+++ Task inputs

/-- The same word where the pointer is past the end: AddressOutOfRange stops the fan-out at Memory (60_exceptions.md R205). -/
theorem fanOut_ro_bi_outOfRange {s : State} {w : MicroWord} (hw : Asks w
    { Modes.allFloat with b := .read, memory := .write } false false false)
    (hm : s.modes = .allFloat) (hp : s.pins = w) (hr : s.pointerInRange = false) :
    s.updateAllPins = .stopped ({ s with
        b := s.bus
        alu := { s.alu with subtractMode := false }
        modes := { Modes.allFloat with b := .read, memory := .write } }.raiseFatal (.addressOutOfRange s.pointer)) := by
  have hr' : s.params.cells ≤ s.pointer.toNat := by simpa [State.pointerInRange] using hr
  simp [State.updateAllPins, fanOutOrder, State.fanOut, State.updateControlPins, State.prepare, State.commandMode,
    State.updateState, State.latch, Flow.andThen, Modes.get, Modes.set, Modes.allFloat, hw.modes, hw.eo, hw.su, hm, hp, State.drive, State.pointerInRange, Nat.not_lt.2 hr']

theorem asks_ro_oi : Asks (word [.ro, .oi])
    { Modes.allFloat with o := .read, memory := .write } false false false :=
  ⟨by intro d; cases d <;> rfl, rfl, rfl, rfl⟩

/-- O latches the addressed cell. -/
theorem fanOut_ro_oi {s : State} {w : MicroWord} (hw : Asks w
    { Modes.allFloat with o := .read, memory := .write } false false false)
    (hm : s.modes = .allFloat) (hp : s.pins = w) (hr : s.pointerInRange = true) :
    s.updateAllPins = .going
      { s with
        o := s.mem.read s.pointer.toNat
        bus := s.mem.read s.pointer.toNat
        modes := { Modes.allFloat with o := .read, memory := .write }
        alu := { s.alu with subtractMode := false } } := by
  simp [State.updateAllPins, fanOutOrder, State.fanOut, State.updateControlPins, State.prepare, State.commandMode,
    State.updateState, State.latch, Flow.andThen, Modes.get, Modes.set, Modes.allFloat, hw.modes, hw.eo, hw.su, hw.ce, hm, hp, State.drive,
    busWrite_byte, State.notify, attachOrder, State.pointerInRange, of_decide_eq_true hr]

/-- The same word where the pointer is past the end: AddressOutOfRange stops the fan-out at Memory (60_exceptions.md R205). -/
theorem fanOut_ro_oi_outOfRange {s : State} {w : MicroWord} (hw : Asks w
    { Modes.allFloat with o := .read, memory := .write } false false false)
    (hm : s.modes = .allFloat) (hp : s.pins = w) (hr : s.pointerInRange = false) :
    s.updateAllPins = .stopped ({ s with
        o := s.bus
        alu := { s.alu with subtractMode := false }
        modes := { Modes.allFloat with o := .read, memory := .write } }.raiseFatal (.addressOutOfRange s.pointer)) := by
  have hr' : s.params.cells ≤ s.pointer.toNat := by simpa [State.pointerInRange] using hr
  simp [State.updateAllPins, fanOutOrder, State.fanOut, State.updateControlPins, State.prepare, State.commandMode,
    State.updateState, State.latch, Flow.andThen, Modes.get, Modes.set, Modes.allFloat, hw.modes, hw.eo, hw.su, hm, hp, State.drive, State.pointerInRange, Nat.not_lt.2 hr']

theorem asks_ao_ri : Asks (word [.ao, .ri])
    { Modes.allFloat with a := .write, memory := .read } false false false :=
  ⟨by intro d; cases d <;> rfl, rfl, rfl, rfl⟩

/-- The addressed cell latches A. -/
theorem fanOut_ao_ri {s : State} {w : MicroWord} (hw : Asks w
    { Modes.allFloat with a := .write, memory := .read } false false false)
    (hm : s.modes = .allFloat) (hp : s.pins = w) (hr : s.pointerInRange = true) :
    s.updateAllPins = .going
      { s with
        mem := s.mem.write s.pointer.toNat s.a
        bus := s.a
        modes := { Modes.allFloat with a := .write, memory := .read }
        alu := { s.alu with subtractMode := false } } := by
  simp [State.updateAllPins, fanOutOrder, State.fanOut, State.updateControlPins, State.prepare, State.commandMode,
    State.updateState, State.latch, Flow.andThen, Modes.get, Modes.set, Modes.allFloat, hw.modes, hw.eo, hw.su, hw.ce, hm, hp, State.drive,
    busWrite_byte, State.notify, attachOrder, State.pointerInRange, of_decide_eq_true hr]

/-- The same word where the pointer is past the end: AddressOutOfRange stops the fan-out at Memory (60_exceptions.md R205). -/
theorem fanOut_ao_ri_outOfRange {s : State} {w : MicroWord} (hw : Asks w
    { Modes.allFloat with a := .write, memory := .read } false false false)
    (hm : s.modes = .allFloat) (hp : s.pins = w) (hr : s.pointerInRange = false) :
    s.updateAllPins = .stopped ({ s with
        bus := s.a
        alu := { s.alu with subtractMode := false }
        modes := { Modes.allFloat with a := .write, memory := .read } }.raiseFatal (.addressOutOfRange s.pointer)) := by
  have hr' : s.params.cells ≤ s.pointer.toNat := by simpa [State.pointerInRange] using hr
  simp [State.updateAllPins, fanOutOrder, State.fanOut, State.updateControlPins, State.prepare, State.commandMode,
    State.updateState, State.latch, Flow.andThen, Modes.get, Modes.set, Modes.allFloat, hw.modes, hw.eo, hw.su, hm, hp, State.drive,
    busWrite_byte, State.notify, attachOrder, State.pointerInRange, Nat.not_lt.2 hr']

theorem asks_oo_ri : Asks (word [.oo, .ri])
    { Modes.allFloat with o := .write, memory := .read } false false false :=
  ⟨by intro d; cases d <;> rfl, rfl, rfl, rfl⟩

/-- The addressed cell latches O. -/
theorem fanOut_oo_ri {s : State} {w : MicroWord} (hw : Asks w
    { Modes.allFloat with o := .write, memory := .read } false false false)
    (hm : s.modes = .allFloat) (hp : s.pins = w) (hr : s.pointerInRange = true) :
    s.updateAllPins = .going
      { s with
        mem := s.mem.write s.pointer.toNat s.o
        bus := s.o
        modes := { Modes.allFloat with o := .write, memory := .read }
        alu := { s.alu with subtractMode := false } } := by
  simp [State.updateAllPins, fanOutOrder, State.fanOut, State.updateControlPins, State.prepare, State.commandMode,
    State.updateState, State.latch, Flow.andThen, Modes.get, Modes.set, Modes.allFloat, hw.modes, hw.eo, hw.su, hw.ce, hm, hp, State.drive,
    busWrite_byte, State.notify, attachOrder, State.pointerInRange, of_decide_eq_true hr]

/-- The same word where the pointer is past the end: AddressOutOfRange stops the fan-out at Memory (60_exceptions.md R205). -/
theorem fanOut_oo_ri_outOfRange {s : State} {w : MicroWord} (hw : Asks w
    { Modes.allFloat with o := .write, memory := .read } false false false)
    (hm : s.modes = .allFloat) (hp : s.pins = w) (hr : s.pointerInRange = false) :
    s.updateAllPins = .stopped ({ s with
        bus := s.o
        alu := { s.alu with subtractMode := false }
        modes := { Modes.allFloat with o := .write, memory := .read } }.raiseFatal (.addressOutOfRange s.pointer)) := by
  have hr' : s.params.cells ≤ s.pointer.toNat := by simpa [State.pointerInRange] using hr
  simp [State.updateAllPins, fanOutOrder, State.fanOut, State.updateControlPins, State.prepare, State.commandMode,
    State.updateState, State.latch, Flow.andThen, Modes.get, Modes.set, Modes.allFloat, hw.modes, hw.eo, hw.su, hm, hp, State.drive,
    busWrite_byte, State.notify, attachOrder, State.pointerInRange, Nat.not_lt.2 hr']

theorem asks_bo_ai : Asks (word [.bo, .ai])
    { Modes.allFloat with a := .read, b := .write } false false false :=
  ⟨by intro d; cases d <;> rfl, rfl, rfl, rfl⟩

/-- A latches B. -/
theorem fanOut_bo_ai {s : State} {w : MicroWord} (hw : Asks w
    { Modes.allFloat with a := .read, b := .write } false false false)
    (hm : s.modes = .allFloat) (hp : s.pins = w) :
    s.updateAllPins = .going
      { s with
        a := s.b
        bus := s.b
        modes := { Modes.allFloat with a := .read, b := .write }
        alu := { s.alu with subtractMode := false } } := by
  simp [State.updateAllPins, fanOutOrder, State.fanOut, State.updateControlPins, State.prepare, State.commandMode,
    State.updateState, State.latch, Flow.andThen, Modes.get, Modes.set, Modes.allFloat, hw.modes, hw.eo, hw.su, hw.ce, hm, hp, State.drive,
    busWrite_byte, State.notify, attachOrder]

++++++

### What to do
Select all lines in the listing that include the word "theorem".

### Exercise answer
theorem fanOut_ro_bi_outOfRange {s : State} {w : MicroWord} (hw : Asks w
theorem asks_ro_oi : Asks (word [.ro, .oi])
theorem fanOut_ro_oi {s : State} {w : MicroWord} (hw : Asks w
theorem fanOut_ro_oi_outOfRange {s : State} {w : MicroWord} (hw : Asks w
theorem asks_ao_ri : Asks (word [.ao, .ri])
theorem fanOut_ao_ri {s : State} {w : MicroWord} (hw : Asks w
theorem fanOut_ao_ri_outOfRange {s : State} {w : MicroWord} (hw : Asks w
theorem asks_oo_ri : Asks (word [.oo, .ri])
theorem fanOut_oo_ri {s : State} {w : MicroWord} (hw : Asks w
theorem fanOut_oo_ri_outOfRange {s : State} {w : MicroWord} (hw : Asks w
theorem asks_bo_ai : Asks (word [.bo, .ai])
theorem fanOut_bo_ai {s : State} {w : MicroWord} (hw : Asks w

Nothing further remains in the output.